Exercise goal:
Somewhere below, one line contains "p.setField sitePD (Csr.DRW_R_DRAW_M" and a later line contains "def Panel.budgetOf (p". Output those two lines and everything between them exactly, and nothing else.

[Opening Task inputs section]

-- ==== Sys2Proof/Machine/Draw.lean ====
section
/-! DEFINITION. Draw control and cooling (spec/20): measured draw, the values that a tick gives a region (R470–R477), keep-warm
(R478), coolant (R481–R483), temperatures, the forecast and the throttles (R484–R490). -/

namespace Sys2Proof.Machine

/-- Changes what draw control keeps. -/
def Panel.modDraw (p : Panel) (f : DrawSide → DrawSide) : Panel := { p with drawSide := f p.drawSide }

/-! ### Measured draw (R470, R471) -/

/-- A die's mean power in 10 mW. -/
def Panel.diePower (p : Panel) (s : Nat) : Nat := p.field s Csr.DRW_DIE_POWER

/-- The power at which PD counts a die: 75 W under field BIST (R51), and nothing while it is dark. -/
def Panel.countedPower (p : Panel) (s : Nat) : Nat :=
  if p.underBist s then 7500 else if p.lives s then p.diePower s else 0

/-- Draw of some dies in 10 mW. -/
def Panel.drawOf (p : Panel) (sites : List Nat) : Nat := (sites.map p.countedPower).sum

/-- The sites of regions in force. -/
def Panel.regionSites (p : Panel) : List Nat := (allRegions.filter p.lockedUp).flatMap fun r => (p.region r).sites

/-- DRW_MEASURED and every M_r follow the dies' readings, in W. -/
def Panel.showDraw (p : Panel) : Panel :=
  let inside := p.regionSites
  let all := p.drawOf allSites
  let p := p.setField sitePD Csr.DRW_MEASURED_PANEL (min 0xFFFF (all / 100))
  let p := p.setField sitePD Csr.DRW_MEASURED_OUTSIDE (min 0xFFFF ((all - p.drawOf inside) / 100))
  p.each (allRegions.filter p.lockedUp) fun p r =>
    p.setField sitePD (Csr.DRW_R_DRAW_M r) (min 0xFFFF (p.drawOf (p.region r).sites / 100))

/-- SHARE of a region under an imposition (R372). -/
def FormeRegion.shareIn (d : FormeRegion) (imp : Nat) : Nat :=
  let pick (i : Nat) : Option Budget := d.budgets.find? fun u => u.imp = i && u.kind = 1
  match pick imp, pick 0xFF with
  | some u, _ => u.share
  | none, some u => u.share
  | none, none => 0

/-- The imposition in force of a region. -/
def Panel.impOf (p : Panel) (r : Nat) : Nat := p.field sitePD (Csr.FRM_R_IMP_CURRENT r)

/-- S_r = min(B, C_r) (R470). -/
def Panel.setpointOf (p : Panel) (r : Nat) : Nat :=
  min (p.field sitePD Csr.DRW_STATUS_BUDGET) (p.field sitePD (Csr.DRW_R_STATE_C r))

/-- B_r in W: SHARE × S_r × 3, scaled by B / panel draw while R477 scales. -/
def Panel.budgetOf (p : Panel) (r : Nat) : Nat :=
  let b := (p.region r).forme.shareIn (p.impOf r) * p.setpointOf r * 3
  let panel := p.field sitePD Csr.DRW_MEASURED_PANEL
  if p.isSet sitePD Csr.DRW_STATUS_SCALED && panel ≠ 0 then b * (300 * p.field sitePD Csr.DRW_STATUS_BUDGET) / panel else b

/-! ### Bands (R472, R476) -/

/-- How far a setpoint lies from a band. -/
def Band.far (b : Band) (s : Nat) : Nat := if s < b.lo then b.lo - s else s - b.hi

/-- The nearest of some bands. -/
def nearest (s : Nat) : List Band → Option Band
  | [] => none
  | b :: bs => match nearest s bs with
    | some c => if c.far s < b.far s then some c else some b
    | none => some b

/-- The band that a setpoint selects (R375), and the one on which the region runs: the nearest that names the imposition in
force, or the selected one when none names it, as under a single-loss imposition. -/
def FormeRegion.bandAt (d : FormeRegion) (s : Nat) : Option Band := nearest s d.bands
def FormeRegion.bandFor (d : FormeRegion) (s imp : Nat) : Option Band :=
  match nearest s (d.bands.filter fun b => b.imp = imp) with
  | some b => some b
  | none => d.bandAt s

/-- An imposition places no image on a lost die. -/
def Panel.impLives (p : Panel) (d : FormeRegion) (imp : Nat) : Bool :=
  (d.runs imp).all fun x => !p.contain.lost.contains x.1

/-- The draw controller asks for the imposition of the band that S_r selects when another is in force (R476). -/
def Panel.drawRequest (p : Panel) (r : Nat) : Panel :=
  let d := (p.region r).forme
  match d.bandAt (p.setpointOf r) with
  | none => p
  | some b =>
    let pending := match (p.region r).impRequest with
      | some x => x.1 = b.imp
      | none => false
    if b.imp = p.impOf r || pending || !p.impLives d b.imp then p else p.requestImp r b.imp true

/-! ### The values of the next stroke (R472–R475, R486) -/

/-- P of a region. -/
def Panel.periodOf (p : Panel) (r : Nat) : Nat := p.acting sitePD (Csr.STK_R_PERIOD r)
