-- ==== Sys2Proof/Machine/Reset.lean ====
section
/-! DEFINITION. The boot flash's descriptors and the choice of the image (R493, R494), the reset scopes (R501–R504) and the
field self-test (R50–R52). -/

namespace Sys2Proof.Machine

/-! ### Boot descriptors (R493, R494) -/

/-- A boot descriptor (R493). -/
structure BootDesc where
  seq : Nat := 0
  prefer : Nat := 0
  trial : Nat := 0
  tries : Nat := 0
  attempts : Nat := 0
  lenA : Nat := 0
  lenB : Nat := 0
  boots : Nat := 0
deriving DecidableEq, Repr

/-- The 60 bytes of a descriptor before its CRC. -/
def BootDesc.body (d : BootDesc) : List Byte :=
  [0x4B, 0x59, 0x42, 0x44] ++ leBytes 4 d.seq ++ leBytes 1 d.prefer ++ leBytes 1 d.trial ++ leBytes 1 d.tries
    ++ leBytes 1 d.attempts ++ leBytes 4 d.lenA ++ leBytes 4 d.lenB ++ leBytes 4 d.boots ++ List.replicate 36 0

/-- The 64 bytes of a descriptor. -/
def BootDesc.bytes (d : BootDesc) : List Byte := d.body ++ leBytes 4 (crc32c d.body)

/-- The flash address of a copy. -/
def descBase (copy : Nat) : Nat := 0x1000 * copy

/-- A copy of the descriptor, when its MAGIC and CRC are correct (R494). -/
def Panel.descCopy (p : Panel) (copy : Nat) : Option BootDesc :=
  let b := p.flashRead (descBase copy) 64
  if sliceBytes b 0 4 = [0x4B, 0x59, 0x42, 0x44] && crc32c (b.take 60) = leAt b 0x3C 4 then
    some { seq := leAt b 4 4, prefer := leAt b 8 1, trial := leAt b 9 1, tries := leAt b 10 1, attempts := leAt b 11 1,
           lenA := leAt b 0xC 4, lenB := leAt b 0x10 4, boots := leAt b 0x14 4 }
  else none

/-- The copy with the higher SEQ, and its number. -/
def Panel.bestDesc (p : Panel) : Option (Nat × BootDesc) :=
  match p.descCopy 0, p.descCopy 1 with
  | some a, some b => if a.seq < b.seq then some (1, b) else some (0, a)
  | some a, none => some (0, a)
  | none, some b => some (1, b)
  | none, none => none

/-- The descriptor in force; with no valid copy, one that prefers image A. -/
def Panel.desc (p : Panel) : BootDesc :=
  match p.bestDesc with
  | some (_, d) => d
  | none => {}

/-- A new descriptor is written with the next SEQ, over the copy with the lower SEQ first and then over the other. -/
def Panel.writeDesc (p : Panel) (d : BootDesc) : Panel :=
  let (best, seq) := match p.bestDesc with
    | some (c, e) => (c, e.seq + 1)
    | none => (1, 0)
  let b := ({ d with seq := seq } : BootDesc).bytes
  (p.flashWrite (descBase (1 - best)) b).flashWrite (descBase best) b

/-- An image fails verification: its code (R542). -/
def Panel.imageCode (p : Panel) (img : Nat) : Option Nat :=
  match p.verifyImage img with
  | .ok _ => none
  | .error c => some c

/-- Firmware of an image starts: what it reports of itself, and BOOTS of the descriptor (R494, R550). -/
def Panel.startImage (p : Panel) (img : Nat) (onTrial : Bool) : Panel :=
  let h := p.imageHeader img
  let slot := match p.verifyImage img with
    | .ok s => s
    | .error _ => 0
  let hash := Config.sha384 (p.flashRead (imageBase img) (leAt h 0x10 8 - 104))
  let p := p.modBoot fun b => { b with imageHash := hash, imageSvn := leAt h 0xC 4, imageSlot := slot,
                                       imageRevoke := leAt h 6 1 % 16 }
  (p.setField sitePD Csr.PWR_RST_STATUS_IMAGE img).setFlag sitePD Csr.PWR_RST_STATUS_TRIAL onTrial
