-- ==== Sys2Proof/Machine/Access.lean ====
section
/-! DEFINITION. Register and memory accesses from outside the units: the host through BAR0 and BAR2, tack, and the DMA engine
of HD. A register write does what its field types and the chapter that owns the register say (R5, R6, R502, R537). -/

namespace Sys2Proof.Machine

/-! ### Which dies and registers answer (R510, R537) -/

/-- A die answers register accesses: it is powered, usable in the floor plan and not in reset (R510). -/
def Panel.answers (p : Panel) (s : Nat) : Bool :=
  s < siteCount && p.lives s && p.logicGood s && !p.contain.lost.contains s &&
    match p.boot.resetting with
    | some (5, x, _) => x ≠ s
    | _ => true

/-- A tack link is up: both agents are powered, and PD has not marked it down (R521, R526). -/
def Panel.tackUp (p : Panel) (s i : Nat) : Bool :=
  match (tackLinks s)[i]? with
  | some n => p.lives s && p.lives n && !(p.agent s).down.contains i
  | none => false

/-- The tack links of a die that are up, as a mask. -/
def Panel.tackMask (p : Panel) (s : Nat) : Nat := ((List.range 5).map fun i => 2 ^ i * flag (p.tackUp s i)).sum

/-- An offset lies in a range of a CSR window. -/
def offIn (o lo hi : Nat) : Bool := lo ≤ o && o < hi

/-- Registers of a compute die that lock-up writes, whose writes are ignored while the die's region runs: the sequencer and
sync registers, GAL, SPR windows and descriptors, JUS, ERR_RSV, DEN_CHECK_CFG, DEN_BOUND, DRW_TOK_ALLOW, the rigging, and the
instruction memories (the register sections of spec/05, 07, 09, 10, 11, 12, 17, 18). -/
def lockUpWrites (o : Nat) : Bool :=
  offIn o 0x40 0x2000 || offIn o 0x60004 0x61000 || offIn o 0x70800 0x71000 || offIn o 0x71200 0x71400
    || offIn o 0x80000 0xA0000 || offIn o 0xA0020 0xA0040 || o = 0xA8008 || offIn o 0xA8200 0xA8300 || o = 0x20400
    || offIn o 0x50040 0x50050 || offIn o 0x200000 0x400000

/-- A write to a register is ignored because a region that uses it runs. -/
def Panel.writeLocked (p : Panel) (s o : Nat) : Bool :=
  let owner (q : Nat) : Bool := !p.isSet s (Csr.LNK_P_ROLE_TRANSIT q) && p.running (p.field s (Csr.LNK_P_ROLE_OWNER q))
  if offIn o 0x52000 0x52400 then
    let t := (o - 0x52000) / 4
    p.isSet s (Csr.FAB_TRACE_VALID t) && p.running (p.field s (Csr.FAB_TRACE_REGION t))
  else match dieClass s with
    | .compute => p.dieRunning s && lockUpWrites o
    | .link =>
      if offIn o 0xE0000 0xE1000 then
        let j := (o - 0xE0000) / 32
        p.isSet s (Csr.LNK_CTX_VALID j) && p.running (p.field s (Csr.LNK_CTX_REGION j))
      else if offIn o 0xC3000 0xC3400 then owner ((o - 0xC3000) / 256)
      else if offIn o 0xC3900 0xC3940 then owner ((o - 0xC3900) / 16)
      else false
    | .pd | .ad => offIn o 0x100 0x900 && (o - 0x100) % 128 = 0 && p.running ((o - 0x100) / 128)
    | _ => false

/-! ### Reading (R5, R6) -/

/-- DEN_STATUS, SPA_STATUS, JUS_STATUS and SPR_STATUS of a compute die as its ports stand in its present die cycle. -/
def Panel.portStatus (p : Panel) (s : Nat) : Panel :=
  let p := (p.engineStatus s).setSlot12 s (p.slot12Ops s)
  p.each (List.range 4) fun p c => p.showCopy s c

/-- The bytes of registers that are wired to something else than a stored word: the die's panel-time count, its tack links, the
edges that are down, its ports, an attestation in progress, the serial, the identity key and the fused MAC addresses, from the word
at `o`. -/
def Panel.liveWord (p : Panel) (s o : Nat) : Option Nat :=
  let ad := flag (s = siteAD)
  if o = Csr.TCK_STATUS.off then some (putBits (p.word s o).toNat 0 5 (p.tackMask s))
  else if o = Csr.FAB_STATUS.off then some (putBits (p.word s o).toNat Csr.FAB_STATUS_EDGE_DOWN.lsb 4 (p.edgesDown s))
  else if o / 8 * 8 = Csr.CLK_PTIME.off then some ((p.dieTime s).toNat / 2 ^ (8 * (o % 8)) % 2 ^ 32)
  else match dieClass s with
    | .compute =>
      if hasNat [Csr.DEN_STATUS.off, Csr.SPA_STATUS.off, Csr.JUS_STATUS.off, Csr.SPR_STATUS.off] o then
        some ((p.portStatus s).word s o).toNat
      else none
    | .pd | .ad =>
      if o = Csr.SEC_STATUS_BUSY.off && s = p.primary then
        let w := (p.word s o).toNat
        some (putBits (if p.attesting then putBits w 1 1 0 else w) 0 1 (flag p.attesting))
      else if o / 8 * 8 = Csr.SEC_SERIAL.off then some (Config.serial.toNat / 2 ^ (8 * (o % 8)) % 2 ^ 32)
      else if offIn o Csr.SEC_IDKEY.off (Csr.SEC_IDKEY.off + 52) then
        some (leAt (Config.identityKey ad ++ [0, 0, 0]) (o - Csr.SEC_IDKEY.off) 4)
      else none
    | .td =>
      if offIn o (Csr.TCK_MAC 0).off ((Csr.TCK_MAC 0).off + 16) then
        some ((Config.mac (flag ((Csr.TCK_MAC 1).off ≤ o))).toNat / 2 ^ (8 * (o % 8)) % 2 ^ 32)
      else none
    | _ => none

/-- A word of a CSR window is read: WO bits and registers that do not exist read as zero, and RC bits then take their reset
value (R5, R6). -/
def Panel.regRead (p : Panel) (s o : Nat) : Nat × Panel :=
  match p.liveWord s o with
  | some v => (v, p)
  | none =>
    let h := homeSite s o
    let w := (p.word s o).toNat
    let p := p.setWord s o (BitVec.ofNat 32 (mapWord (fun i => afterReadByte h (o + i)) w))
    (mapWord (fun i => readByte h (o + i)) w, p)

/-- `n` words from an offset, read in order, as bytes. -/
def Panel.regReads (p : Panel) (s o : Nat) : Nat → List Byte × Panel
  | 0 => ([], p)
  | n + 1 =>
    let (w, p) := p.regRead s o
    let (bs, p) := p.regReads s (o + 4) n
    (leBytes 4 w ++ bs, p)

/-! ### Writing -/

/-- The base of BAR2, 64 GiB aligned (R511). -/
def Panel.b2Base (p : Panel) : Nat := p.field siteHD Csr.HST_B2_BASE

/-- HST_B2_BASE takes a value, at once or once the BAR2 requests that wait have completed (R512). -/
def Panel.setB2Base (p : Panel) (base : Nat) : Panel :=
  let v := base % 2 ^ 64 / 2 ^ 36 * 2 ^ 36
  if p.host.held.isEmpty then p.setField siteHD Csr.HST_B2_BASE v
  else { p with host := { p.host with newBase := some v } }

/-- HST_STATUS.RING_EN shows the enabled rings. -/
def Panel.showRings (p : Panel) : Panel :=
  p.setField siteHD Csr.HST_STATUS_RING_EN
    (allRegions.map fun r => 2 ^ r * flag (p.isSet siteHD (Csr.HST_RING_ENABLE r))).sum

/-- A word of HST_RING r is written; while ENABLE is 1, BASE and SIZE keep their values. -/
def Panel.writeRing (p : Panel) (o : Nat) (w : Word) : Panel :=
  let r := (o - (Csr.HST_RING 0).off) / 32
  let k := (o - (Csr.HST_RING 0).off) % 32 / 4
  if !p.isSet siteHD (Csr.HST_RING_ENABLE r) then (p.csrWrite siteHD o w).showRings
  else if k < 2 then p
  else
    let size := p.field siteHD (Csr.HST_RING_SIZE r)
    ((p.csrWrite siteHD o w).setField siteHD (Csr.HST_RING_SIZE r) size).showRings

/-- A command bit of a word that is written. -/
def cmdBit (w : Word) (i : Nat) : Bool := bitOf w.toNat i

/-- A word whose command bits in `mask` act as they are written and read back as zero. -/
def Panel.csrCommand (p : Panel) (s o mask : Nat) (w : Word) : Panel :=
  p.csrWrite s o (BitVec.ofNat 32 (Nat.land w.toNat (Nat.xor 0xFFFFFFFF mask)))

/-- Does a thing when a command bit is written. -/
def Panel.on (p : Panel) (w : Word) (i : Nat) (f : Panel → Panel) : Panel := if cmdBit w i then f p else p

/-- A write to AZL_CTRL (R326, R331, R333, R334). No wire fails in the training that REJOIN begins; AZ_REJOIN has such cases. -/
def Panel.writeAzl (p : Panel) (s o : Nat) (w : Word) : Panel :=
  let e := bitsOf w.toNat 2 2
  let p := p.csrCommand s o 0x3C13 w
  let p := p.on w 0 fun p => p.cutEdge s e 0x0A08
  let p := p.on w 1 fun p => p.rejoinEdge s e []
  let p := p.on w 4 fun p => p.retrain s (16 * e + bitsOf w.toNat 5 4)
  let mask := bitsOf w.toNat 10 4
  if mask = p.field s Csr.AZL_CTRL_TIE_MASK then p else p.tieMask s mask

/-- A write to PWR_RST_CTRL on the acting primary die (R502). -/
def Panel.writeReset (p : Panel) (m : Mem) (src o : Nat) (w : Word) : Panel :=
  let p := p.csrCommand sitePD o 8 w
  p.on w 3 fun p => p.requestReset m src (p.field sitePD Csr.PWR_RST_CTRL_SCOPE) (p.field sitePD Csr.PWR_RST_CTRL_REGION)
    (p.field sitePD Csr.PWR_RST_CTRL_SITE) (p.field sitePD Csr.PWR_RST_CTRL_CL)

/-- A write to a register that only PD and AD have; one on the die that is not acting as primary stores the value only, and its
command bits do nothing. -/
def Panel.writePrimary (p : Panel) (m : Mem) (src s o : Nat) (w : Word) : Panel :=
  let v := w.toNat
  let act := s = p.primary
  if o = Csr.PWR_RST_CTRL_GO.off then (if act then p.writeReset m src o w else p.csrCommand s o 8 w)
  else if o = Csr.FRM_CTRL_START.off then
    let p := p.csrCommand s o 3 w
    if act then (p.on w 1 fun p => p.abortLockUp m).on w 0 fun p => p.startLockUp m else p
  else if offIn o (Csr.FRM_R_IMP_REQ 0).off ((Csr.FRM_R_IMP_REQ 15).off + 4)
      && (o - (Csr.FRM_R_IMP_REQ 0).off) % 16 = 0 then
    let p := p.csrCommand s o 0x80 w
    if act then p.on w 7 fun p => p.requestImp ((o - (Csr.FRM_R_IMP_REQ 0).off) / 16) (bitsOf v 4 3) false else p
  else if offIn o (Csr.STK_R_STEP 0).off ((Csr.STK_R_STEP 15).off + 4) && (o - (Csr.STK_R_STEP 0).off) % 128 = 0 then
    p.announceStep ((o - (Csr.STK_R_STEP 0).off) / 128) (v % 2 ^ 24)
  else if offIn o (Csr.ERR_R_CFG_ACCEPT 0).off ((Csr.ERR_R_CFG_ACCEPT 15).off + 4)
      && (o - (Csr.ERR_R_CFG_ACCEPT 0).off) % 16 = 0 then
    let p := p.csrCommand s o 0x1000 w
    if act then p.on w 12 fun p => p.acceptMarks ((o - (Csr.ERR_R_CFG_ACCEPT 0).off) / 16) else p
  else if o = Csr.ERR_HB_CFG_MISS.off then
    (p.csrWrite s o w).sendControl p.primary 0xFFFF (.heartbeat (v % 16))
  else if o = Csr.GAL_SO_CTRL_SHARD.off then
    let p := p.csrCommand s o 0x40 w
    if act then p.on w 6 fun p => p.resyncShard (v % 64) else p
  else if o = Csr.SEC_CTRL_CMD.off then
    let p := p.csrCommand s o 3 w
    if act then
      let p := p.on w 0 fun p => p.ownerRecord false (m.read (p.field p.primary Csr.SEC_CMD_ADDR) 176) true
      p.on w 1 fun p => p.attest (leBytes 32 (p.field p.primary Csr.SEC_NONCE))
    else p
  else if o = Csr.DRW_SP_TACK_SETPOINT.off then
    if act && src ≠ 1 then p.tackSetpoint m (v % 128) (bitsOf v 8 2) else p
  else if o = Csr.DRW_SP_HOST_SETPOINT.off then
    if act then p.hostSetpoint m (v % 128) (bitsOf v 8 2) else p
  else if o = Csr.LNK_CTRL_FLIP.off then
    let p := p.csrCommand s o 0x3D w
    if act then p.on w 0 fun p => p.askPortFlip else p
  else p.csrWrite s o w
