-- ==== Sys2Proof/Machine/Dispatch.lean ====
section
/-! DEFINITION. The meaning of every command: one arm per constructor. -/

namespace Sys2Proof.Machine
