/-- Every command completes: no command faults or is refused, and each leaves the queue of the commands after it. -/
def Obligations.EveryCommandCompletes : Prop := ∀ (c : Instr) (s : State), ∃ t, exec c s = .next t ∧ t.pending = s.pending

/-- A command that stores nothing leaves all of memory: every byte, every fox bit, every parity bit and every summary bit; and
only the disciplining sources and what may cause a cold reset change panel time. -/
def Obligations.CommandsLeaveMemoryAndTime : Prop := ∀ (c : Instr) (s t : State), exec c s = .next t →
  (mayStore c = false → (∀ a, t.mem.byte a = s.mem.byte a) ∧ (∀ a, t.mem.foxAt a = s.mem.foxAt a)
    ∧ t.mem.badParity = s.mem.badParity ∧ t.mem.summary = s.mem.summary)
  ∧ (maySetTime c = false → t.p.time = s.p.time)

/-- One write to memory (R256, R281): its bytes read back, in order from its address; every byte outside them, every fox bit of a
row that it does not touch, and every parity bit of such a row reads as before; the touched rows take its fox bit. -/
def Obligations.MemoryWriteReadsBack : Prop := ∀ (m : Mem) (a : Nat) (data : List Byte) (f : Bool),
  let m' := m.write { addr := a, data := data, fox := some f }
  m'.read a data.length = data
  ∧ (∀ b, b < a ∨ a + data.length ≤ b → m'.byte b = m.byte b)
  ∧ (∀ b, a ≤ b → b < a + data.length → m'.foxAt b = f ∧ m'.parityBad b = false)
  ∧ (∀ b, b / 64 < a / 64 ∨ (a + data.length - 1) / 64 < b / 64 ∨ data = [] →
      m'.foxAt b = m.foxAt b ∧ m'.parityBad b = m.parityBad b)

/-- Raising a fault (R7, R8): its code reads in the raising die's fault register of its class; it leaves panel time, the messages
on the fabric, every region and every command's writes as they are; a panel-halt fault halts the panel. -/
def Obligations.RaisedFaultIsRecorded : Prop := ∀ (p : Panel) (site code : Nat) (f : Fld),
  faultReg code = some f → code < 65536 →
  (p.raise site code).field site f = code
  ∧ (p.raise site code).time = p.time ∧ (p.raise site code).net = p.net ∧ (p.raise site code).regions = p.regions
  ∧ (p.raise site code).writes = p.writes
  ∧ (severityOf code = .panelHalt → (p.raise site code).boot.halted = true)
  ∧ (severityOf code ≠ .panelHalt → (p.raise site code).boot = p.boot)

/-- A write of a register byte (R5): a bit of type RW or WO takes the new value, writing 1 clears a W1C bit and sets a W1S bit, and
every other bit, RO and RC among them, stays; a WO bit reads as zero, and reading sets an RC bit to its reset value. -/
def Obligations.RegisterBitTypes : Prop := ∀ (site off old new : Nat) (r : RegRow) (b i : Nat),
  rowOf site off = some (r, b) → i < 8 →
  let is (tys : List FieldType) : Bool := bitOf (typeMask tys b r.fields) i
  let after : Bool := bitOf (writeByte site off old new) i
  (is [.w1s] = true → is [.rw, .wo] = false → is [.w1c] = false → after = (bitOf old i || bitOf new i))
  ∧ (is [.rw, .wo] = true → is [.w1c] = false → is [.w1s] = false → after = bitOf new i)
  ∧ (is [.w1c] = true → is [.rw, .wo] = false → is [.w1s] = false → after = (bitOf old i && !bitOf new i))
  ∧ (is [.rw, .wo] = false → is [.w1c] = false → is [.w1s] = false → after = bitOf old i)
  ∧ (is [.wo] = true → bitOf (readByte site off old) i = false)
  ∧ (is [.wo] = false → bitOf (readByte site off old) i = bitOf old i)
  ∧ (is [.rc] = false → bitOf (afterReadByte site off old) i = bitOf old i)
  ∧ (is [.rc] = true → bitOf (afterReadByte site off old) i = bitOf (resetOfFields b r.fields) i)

[Closing Task inputs section]

Completed task:
    p.setField sitePD (Csr.DRW_R_DRAW_M r) (min 0xFFFF (p.drawOf (p.region r).sites / 100))

/-- SHARE of a region under an imposition (R372). -/
def FormeRegion.shareIn (d : FormeRegion) (imp : Nat) : Nat :=
  let pick (i : Nat) : Option Budget := d.budgets.find? fun u => u.imp = i && u.kind = 1
  match pick imp, pick 0xFF with
  | some u, _ => u.share
  | none, some u => u.share
  | none, none => 0

/-- The imposition in force of a region. -/
def Panel.impOf (p : Panel) (r : Nat) : Nat := p.field sitePD (Csr.FRM_R_IMP_CURRENT r)

/-- S_r = min(B, C_r) (R470). -/
def Panel.setpointOf (p : Panel) (r : Nat) : Nat :=
  min (p.field sitePD Csr.DRW_STATUS_BUDGET) (p.field sitePD (Csr.DRW_R_STATE_C r))

/-- B_r in W: SHARE × S_r × 3, scaled by B / panel draw while R477 scales. -/
def Panel.budgetOf (p : Panel) (r : Nat) : Nat :=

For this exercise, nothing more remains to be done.